ACTIVITY: Where the data below has the string "alignUp", return the whole line.

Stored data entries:
● ● ● ● ● ● ●
-- ==== Sys2Proof/Machine/Step.lean ====
section
/-! DEFINITION. One step of the machine (00_scope R14, 10_state R34, 20_memory R58, R62). -/

namespace Sys2Proof.Machine

/-- Execute the command at the head of the command stream as one atomic transition; while it is incomplete the block
waits and the host moves (20_memory R62; log 4). -/
def step (s : State) : Host.Outcome State Fault Refusal :=
  match decode s.cmd with
  | .command i rest => runDecoded (.command i rest) s
  | .illegal op rest => runDecoded (.illegal op rest) s
  | .incomplete => hostMove s

/-- The state with a command placed where the next step fetches it: at the head of the command stream. The block has no
program of its own, so this stands for the host's sending it (logs 10, 17). -/
def State.withFetchWord (s : State) (nbits w : Nat) : State := placeCommand nbits w s

end Sys2Proof.Machine
end

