-- ==== Sys2Proof/Tests/Slice0.lean ====
section
/-! SUPPORT. Tests with results taken from the spec (30_encoding R82, 40_primitives R108, 95_test_vectors V2 to V17), and one
witness per statement that has hypotheses. -/

namespace Sys2Proof.Tests

open Sys2Proof Sys2Proof.Machine

/-! ### Helpers -/

/-- Whether an outcome is a next state with the given property. -/
def nextWith (o : Host.Outcome State Fault Refusal) (p : State → Bool) : Bool :=
  match o with
  | .next t => p t
  | .fault _ => false
  | .refused _ => false

/-- `V0` of 95_test_vectors V4. -/
def v0 : Bytes 55 := beBytes 55
  0xe54b4304f08343c0a7013de667b1d2951f64640745b5f306f4cedd954bf6ac6d2be84d8569450baf45930e44f43dfed0db924d0da8d680

/-- `C0` of 95_test_vectors V4. -/
def c0 : Bytes 55 := beBytes 55
  0xa303faf2d62a27ca635a04aa6053e9f11e50e0388b6db81e6529e0b532fa49cba5d7d534a6f25028676088725e5855dbd576b1feb7bf26

/-- `V1` of 95_test_vectors V6, as a number. -/
def v1 : Nat :=
  0x884f3df7c6ad6b8b0a5b4290c805bc863db5443fd123ab6b95fc7aec00afa7566e8d1d38c40e66002cd46aabc86eab5376e3afb647b324

/-- The key of 95_test_vectors V9. -/
def key9 : Bytes 16 := beBytes 16 0x1b1a1918131211100b0a090803020100

/-- The plaintext of 95_test_vectors V14. -/
def plain14 : Bytes 8 := beBytes 8 0x656b696c20646e75

/-- A block after `SEED zeros(48)` (V4), with no key. -/
def seeded0 : State := { State.reset with v := v0, c := c0, gc := 0, seeded := true }

/-- A block with the key of V9 and no seed. -/
def keyed9 : State := { State.reset with ks := keySchedule Config.zSeqDefault key9, keyed := true }

/-- A block with the generator of V4 and the key of V9. -/
def ready : State := { seeded0 with ks := keySchedule Config.zSeqDefault key9, keyed := true }

/-! ### Well-formedness: one ill-formed raw command per check, each refused -/

theorem test_wf_refuses_illegal_opcode : (RawCommand.mk 0x05 []).legalOpcode = false := by decide
theorem test_wf_refuses_short_operand : (RawCommand.mk 0x02 [0, 0, 0]).rightSize = false := by decide
theorem test_wf_refuses_long_operand : (RawCommand.mk 0x04 (zeros 9)).wf = false := by decide
theorem test_wf_accepts_fill : (RawCommand.mk 0x02 [0, 0, 0, 4]).wf = true := by decide

/-! ### Decoding: words written out from 30_encoding R72 to R76 -/

theorem test_decode_seed :
    decode (0x01 :: be 48 0x0102 ++ [0x07]) = .command (.seed (beBytes 48 0x0102)) [0x07] := by decide
theorem test_decode_fill_big_endian : decode [0x02, 0x00, 0x00, 0x01, 0x02] = .command (.fill 258) [] := by decide
theorem test_decode_setKey :
    decode [0x03, 0x1b, 0x1a, 0x19, 0x18, 0x13, 0x12, 0x11, 0x10, 0x0b, 0x0a, 0x09, 0x08, 0x03, 0x02, 0x01, 0x00] =
      .command (.setKey key9) [] := by decide
theorem test_decode_encrypt :
    decode [0x04, 0x65, 0x6b, 0x69, 0x6c, 0x20, 0x64, 0x6e, 0x75] = .command (.encrypt plain14) [] := by decide
/-- The framing of V17: `FILL 1`, illegal `05`, `FILL 2`, then an incomplete `ENCRYPT`. -/
theorem test_framing_of_v17 :
    decode [0x02, 0, 0, 0, 1, 0x05, 0x02, 0, 0, 0, 2, 0x04, 0, 0, 0] =
      .command (.fill 1) [0x05, 0x02, 0, 0, 0, 2, 0x04, 0, 0, 0] ∧
    decode [0x05, 0x02, 0, 0, 0, 2, 0x04, 0, 0, 0] = .illegal 0x05 [0x02, 0, 0, 0, 2, 0x04, 0, 0, 0] ∧
    decode [0x04, 0, 0, 0] = .incomplete := by decide

/-! ### Primitives -/

/-- The standard's second vector (R108). -/
theorem test_sha256_abc :
    intOf (sha256 [0x61, 0x62, 0x63]).toList = 0xba7816bf8f01cfea414140de5dae2223b00361a396177a9cb410ff61f20015ad := by
  decide +kernel

/-- V2: carry beyond `b`, carry out discarded, a chain through two bytes, an empty `b`. -/
theorem test_addAccumulate_v2 :
    addAccumulate #v[0x00, 0xff] #v[0x01] = (#v[0x01, 0x00] : Bytes 2) ∧
    addAccumulate #v[0xff, 0xff] #v[0x01] = (#v[0x00, 0x00] : Bytes 2) ∧
    addAccumulate #v[0x01, 0x02, 0xff, 0xfe] #v[0x01, 0x02] = (#v[0x01, 0x03, 0x01, 0x00] : Bytes 4) ∧
    addAccumulate #v[0, 0, 0] #v[] = (#v[0, 0, 0] : Bytes 3) := by decide

/-- V5 at the truncation boundary: 33 bytes take one byte of the second hash, which is that of `V0 + 1`. -/
theorem test_hashGen_33 :
    intOf (hashGen v0 33).toList = 0x362ab4410e23ded3a0cb840bf587b28b09f42a47b4acc6d41dd2fc9aaa622b85e5 := by decide +kernel

/-- V11, row 5. -/
theorem test_maskedAnd_v11 : maskedAnd 0x12345678 0x9abcdef0 0x0f0f0f0f 0xdeadbeef 0xcafebabe = 0x4a7e3a3e := by decide

/-- The first round of V14. -/
theorem test_round_v14 :
    cipherRound ⟨0x5341dd2d, 0x362ab441, 0x2e47b0a6, 0x0e23ded3⟩ 0xa0cb840b 0x03020100 =
      ⟨0x8ac90158, 0x76428bdc, 0x5341dd2d, 0x362ab441⟩ := by decide

/-! ### The commands -/

/-- V4: `V`, `C` and `GC` after `SEED zeros(48)`. -/
theorem test_seed_v4 :
    nextWith (exec (.seed (beBytes 48 0)) State.reset)
      (fun t => decide (t.v = v0 ∧ t.c = c0 ∧ t.gc = 0 ∧ t.status = 0x01 ∧ t.resp = [0x00])) = true := by decide +kernel

/-- V6: the first `FILL 4` after `SEED zeros(48)`. -/
theorem test_fill_v6 :
    nextWith (exec (.fill 4) seeded0)
      (fun t => decide (t.resp = [0x00, 0x36, 0x2a, 0xb4, 0x41] ∧ intOf t.v.toList = v1 ∧ t.gc = 1)) = true := by
  decide +kernel

/-- V16: `fill 0` before any seed is `NOT_SEEDED`. -/
theorem test_fill_unseeded_v16 :
    nextWith (exec (.fill 0) State.reset) (fun t => decide (t.resp = [0x02] ∧ t.status = 0x08)) = true := by decide

/-- V9: the ends of the schedule, and its first expanded word. -/
theorem test_setKey_v9 :
    nextWith (exec (.setKey key9) State.reset)
      (fun t => decide (t.ks[0] = 0x03020100 ∧ t.ks[4] = 0x70a011c3 ∧ t.ks[43] = 0x15df4696 ∧ t.status = 0x02)) = true := by
  decide +kernel

/-- V14: the published vector, through the masked data path. -/
theorem test_encrypt_v14 :
    nextWith (exec (.encrypt plain14) ready) (fun t => decide (t.resp = 0x00 :: be 8 0x44c8fc20b9dfa07a ∧ t.gc = 1)) = true := by
  decide +kernel

/-- V16: `encrypt` with neither key nor seed reports `KEY_NOT_SET` only. -/
theorem test_encrypt_unready_v16 :
    nextWith (exec (.encrypt (beBytes 8 0)) State.reset) (fun t => decide (t.resp = [0x03] ∧ t.status = 0x10)) = true := by
  decide

/-- V16: `.byte ff` from reset; and the first step after placing a word of the table. -/
theorem test_step_illegal_v16 :
    nextWith (step { State.reset with cmd := [0xff] }) (fun t => decide (t.resp = [0x01] ∧ t.status = 0x04 ∧ t.cmd = [])) = true ∧
    nextWith (step (State.reset.withFetchWord 8 0x02)) (fun t => decide (t.resp = [0x02] ∧ t.cmd = [])) = true := by decide
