-- ==== Sys2Proof/Machine/Bits.lean ====
section
/-!
DEFINITION. Bit fields, byte order (R6), saturating counts, CRC-32C (R137, R409) and the sparse tables' operations.
-/

namespace Sys2Proof.Machine

/-- The field of `w` bits of `v` that begins at bit `lo` (R5: bit 0 is the least significant). -/
def bits (v lo w : Nat) : Nat := v / 2 ^ lo % 2 ^ w

/-- Bit `i` of `v`. -/
def bit (v i : Nat) : Bool := v / 2 ^ i % 2 == 1

/-- `v` with the field of `w` bits at `lo` replaced by the low bits of `x`. -/
def setBits (v lo w x : Nat) : Nat :=
  v - bits v lo w * 2 ^ lo + x % 2 ^ w * 2 ^ lo

/-- 1 for true and 0 for false, as a register bit. -/
def ofBool (b : Bool) : Nat := if b then 1 else 0

/-- A `w`-bit two's complement field read as an integer. -/
def sext (w v : Nat) : Int :=
  if v % 2 ^ w < 2 ^ (w - 1) then (v % 2 ^ w : Int) else (v % 2 ^ w : Int) - (2 ^ w : Nat)

/-- An integer as a `w`-bit two's complement field. -/
def ofInt (w : Nat) (i : Int) : Nat := (i % (2 ^ w : Nat)).toNat

/-- The number whose bytes, least significant first, are the list (R6). -/
def leNat : List Byte → Nat
  | [] => 0
  | b :: bs => b.toNat + 256 * leNat bs

/-- `n` bytes of `v`, least significant first (R6). -/
def toLE : Nat → Nat → List Byte
  | 0, _ => []
  | n + 1, v => BitVec.ofNat 8 v :: toLE n (v / 256)

/-- The field of `w` bits at bit `lo` of a little-endian byte list. -/
def bytesField (bs : List Byte) (lo w : Nat) : Nat := bits (leNat ((bs.drop (lo / 8)).take (w / 8 + 2))) (lo % 8) w

/-- A list padded with zero bytes to `n` bytes, or cut to them. -/
def padTo (n : Nat) (bs : List Byte) : List Byte := (bs ++ List.replicate (n - bs.length) 0).take n

/-- Sum of two counts that saturates at the largest `w`-bit value. -/
def satAdd (w a b : Nat) : Nat := min (a + b) (2 ^ w - 1)

/-- `x` rounded up to a multiple of `n`. -/
def alignUp (n x : Nat) : Nat := (x + n - 1) / n * n

/-- Smallest whole number at or above `a / b`. -/
def ceilDiv (a b : Nat) : Nat := (a + b - 1) / b

/-- One bit of the reflected CRC-32C (polynomial 0x1EDC_6F41, R137). -/
def crc32cBit (c : Nat) : Nat := if c % 2 = 1 then (c / 2) ^^^ 0x82F63B78 else c / 2

/-- CRC-32C of one more byte. -/
def crc32cByte (c : Nat) (b : Byte) : Nat :=
  crc32cBit (crc32cBit (crc32cBit (crc32cBit (crc32cBit (crc32cBit (crc32cBit (crc32cBit (c ^^^ b.toNat))))))))

/-- CRC-32C: initial value and final XOR 0xFFFF_FFFF (R137, R409). -/
def crc32c (bs : List Byte) : Nat := bs.foldl crc32cByte 0xFFFFFFFF ^^^ 0xFFFFFFFF

/-- The entry of a table at a key, `d` where the table lists none. -/
def tget {α : Type} (d : α) : Tbl α → Nat → α
  | [], _ => d
  | (k, v) :: t, i => if k = i then v else tget d t i

/-- The entry of a table at a key, if it is listed. -/
def tget? {α : Type} : Tbl α → Nat → Option α
  | [], _ => none
  | (k, v) :: t, i => if k = i then some v else tget? t i

/-- A table with its entry at `i` removed. -/
def terase {α : Type} : Tbl α → Nat → Tbl α
  | [], _ => []
  | (k, v) :: t, i => if k = i then t else if k < i then (k, v) :: terase t i else (k, v) :: t

/-- A table with `v` listed at `i`, in rising key order. -/
def tins {α : Type} : Tbl α → Nat → α → Tbl α
  | [], i, x => [(i, x)]
  | (k, v) :: t, i, x =>
    if k = i then (i, x) :: t else if k < i then (k, v) :: tins t i x else (i, x) :: (k, v) :: t

/-- Writes an entry and keeps the canonical form: the default value is not listed. -/
def tset {α : Type} [DecidableEq α] (d : α) (t : Tbl α) (i : Nat) (x : α) : Tbl α :=
  if x = d then terase t i else tins t i x

/-- A table with every listed entry changed, in canonical form. -/
def tmap {α : Type} [DecidableEq α] (d : α) (f : α → α) (t : Tbl α) : Tbl α :=
  (t.map (fun p => (p.1, f p.2))).filter (fun p => decide (p.2 ≠ d))

/-- The entries of a table written one after the other: the table in canonical form. -/
def tcanon {α : Type} [DecidableEq α] (d : α) (t : Tbl α) : Tbl α := t.foldl (fun u p => tset d u p.1 p.2) []

/-- Keys strictly above `lo` and rising. -/
def keysFrom {α : Type} : Option Nat → Tbl α → Bool
  | _, [] => true
  | none, (k, _) :: t => keysFrom (some k) t
  | some l, (k, _) :: t => decide (l < k) && keysFrom (some k) t

/-- The canonical form of a table: keys strictly rising, no entry equal to the default. -/
def twf {α : Type} [DecidableEq α] (d : α) (t : Tbl α) : Bool :=
  keysFrom none t && t.all (fun p => decide (p.2 ≠ d))

/-- Bytes of a byte table from address `a`, `n` of them, absent bytes reading as zero. -/
def tbytes (t : Tbl Byte) (a : Nat) : Nat → List Byte
  | 0 => []
  | n + 1 => tget 0 t a :: tbytes t (a + 1) n

/-- Stores a byte list at address `a` of a byte table. -/
def tstore (t : Tbl Byte) (a : Nat) : List Byte → Tbl Byte
  | [] => t
  | b :: bs => tstore (tset 0 t a b) (a + 1) bs

/-- Position of the first element that satisfies `p`. -/
def findIdx {α : Type} (p : α → Bool) : List α → Option Nat
  | [] => none
  | x :: xs => if p x then some 0 else (findIdx p xs).map (· + 1)

/-- The list without its first element that satisfies `p`. -/
def dropFirst {α : Type} (p : α → Bool) : List α → List α
  | [] => []
  | x :: xs => if p x then xs else x :: dropFirst p xs

end Sys2Proof.Machine
end

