-- ==== Sys2Proof/Machine/RedOps.lean ====
section
/-!
DEFINITION. Parallel groups and their rings (R263 to R266).
Choices and readings that the model fixes here: log 18.
-/

namespace Sys2Proof.Machine

/-- A reduction ring as one member sees it: its members by rank, the ring order as ranks, and its own rank. -/
structure Ring where
  devs : List Nat
  order : List Nat
  rank : Nat
deriving DecidableEq, Repr

/-- Ring order of an AXIS group of `p` ranks (R264). -/
def axisOrder (p : Nat) (wrap : Bool) : List Nat :=
  if wrap then List.range p
  else (List.range p).filter (fun r => r % 2 == 0) ++ ((List.range p).filter (fun r => r % 2 == 1)).reverse

/-- Members of a member list (R265). -/
def listDevs (v : Nat) : List Nat := (List.range (bits v 0 5)).map (fun i => bits v (16 + 16 * i) 16)

/-- Position of a value in a list. -/
def posOf (x : Nat) (xs : List Nat) : Option Nat := findIdx (· == x) xs

/-- The ring of a group of a context, none where R266 finds it invalid. -/
def State.ring (s : State) (ctx g list : Nat) : Option Ring :=
  let v := tget 0 (s.redc ctx).groups g
  if bit v 0 = false ∨ s.blockOk ctx = false then none
  else if bit v 1 then
    let ds := listDevs (tget 0 (s.redc ctx).lists list)
    match posOf s.me ds with
    | some r => if (ds.filter (· == s.me)).length = 1 then some ⟨ds, List.range ds.length, r⟩ else none
    | none => none
  else
    let a := bits v 2 2
    let p := bits v 4 5 + 1
    if a = 3 ∨ s.ext ctx a % p ≠ 0 then none
    else
      let o := s.off ctx s.me a
      let at_ := fun (r : Nat) =>
        let x := fun b => if b = a then o / p * p + r else s.off ctx s.me b
        s.devAt ctx (x 0) (x 1) (x 2)
      some ⟨(List.range p).map at_, axisOrder p (p == s.dim a), o % p⟩

/-- A LIST group (R263). -/
def State.redIsList (s : State) (ctx g : Nat) : Bool := bit (tget 0 (s.redc ctx).groups g) 1

/-- The ring of an EMIT tile or packet whose OWNER is below P (R266). -/
def State.ringFor (s : State) (ctx g list owner : Nat) : Option Ring :=
  match s.ring ctx g list with
  | some r => if owner < r.devs.length then some r else none
  | none => none

/-- This module is the owner. -/
def Ring.isOwner (r : Ring) (owner : Nat) : Bool := r.rank == owner

/-- Device that follows this one in ring order. -/
def Ring.next (r : Ring) : Nat :=
  match posOf r.rank r.order with
  | some i => r.devs.getD (r.order.getD ((i + 1) % r.order.length) 0) 0
  | none => 0

/-- This member is the first of the chain for an owner: the one that follows the owner in ring order (R269). -/
def Ring.isFirst (r : Ring) (owner : Nat) : Bool :=
  match posOf owner r.order with
  | some i => r.order.getD ((i + 1) % r.order.length) 0 == r.rank
  | none => false

end Sys2Proof.Machine
end

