-- ==== Sys2Proof/Machine/Sparse.lean ====
section
/-!
DEFINITION. The strainer (R127 to R148): reading an element of an operand in every storage form, and encoding an output
in every form, with the sparse events and counts.
Choices and readings that the model fixes here: log 39.
-/

namespace Sys2Proof.Machine

/-- The header of a stored tile (R137). -/
structure Hdr where
  code : Nat
  enc : Nat
  dense : Bool
  axis : Nat
  scaled : Bool
  map : Nat
  d0 : Nat
  d1 : Nat
  body : Nat
  check : Nat
  reserved : Bool
  /-- its 16 bytes as read at acceptance (R140) -/
  raw : Nat
deriving DecidableEq, Repr

/-- Reads the 16 bytes of a header. -/
def Hdr.of (v : Nat) : Hdr :=
  { code := bits v 0 4, enc := bits v 4 2, dense := bit v 6, axis := bits v 7 1, scaled := bit v 8, map := bits v 16 16,
    d0 := bits v 32 8 + 1, d1 := bits v 40 8 + 1, body := bits v 64 32, check := bits v 96 32,
    reserved := bits v 9 7 != 0 || bits v 48 16 != 0, raw := v }

/-- Number of 1 bits among the low `n` bits of `v`. -/
def popcount (v n : Nat) : Nat := ((List.range n).filter (fun i => bit v i)).length

/-- Length of each section of a stored tile's body, padded (R138): elements or values or blocks, metadata, scales. -/
def sections (t : Tens) (enc axis : Nat) (scaled : Bool) (map d0 d1 : Nat) : Nat × Nat × Nat :=
  let rows := if scaled then alignUp 16 (ceilDiv d0 32 * d1) else 0
  match enc with
  | 0 => (alignUp 16 (t.bytesOf (d0 * d1)), 0, rows)
  | 1 =>
    let g := if axis = 0 then ceilDiv d0 4 * d1 else ceilDiv d1 4 * d0
    (alignUp 16 (t.bytesOf (2 * g)), alignUp 16 (ceilDiv g 2), rows)
  | _ =>
    let n := popcount map 16
    (n * t.blockBytes, 0, if scaled then alignUp 16 (32 * n) else 0)

/-- Length of the body that R138 gives for a header. -/
def Hdr.length (h : Hdr) (t : Tens) : Nat :=
  let s := sections t h.enc h.axis h.scaled h.map h.d0 h.d1
  s.1 + s.2.1 + s.2.2

/-- A header violates R137 for the tensor that names it; `room` is the space from BASE (R86, R313). -/
def Hdr.bad (h : Hdr) (t : Tens) (room : Nat) : Bool :=
  h.reserved || h.code != t.code || h.enc == 3 || (h.dense && h.enc != 0) || (h.axis == 1 && h.enc != 1) ||
    (h.scaled && !fmtScalable t.fmt) || (h.enc != 2 && h.map != 0) || h.d0 != t.dim0 || h.d1 != t.dim1 ||
    h.body != h.length t || decide (room < 16 + h.body)

/-- What acceptance settled about an input: no header, a valid header, or an invalid one (R140). -/
inductive HdrSt
  | plain
  | ok (h : Hdr)
  | invalid
deriving DecidableEq, Repr

/-- Space that a stored tile may occupy from its BASE in its class. DESIGN CHOICE (log 47): a header whose body passes the end of
an urn buffer is a header error too, as R86 says of LOCAL. -/
def State.room (s : State) (ctx : Nat) (t : Tens) : Nat :=
  match t.cls with
  | 1 => s.lsSize ctx - t.base
  | 2 => urnSize (hClass t.handle) - t.base
  | _ => 2 ^ 64

/-- Reads and checks the header of a stored-tile input, with the causes met (R140). -/
def State.hdrSt (s : State) (core ctx seq : Nat) (evalC : Option Nat) (bad : Bool) (t : Tens) : HdrSt × List Nat :=
  if t.stored then
    let r := s.source core ctx seq evalC bad t t.base 16
    let h := Hdr.of (leNat r.1)
    (if h.bad t (s.room ctx t) then .invalid else .ok h, r.2)
  else (.plain, [])

/-- An element's code at element index `e` from address `a`. -/
def codeAt (rd : Rd) (w a e : Nat) : Nat × List Nat :=
  if w = 4 then
    let r := rd (a + e / 2) 1
    (leNat r.1 / 16 ^ (e % 2) % 16, r.2)
  else
    let r := rd (a + e * (w / 8)) (w / 8)
    (leNat r.1, r.2)

/-- An element read with its optional scale: NAN_SCALE is raised by a scale of 0xFF (R50). -/
def elemAt (rd : Rd) (f : Fmt) (a e : Nat) (scale : Option Nat) : Elem × List Nat × Flags :=
  let c := codeAt rd (fmtWidth f) a e
  match scale with
  | none => (.val (decodeFmt f c.1) 127, c.2, flagNone)
  | some sa =>
    let k := rd sa 1
    (.val (decodeFmt f c.1) (leNat k.1), c.2 ++ k.2, if leNat k.1 = 255 then flagNanScale else flagNone)

/-- An element is non-zero in the sense of R128, after scaling. -/
def Elem.nonZero (x : Elem) : Bool :=
  match elemValue x with
  | some (.fin _ 0 _) => false
  | some _ => true
  | none => false

/-- The result of looking one element up: the element, its events and the flags its scale raised. -/
abbrev Look := Elem × List Ev × Flags

/-- Causes met at an element as events. -/
def evs (cs : List Nat) (i0 i1 : Nat) : List Ev := cs.map (fun c => ⟨c, i0, i1⟩)

/-- Lookup in a 2:4 group (R129, R130): `slot j` reads value slot 0 or 1, `p` is the position in the group, `len` the
positions of the group that lie inside the dimension, `place` the coordinates of a position. A bad nibble is the group's
error, a value at an outside position that element's (R148). -/
def lookGroup (nib : Nat) (slot : Nat → Elem × List Nat × Flags) (place : Nat → Nat × Nat) (p len g0 g1 i0 i1 : Nat) :
    Look :=
  let a := nib % 4
  let b := nib / 4 % 4
  if a = b then (.absent, [⟨0x11, g0, g1⟩], flagNone)
  else
    let sa := slot 0
    let sb := slot 1
    let stray := (if len ≤ a ∧ sa.1.nonZero then [⟨0x10, (place a).1, (place a).2⟩] else ([] : List Ev)) ++
      (if len ≤ b ∧ sb.1.nonZero then [⟨0x10, (place b).1, (place b).2⟩] else [])
    if p = a then (sa.1, stray ++ evs sa.2.1 i0 i1, sa.2.2)
    else if p = b then (sb.1, stray ++ evs sb.2.1 i0 i1, sb.2.2)
    else (.absent, stray, flagNone)

/-- One element of an array-form tensor (R131). DESIGN CHOICE (log 47): with groups along dim 1 the scale of the row looked up
decides whether a slot that names a position at or beyond DIM1 holds a zero code. -/
def lookArray (t : Tens) (rd : Rd) (i0 i1 : Nat) : Look :=
  let sc := if t.scaled then some (t.scaleBase + i1 * t.scaleStride + i0 / 32) else none
  if t.axis = 0 then
    let g := i0 / 4
    let n := codeAt rd 4 (t.metaBase + i1 * t.metaStride) g
    let r := lookGroup n.1 (fun j => elemAt rd t.fmt (t.base + i1 * t.stride1) (2 * g + j) sc)
      (fun k => (4 * g + k, i1)) (i0 % 4)
      (min 4 (t.dim0 - 4 * g)) g i1 i0 i1
    (r.1, evs n.2 i0 i1 ++ r.2.1, r.2.2)
  else
    let g := i1 / 4
    let n := codeAt rd 4 (t.metaBase + g * t.metaStride) i0
    let r := lookGroup n.1 (fun j => elemAt rd t.fmt (t.base + (2 * g + j) * t.stride1) i0 sc)
      (fun k => (i0, 4 * g + k)) (i1 % 4)
      (min 4 (t.dim1 - 4 * g)) i0 g i0 i1
    (r.1, evs n.2 i0 i1 ++ r.2.1, r.2.2)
● ● ● ● ● ● ●
ANSWER BOX:
def alignUp (n x : Nat) : Nat := (x + n - 1) / n * n
  let rows := if scaled then alignUp 16 (ceilDiv d0 32 * d1) else 0
  | 0 => (alignUp 16 (t.bytesOf (d0 * d1)), 0, rows)
    (alignUp 16 (t.bytesOf (2 * g)), alignUp 16 (ceilDiv g 2), rows)
    (n * t.blockBytes, 0, if scaled then alignUp 16 (32 * n) else 0)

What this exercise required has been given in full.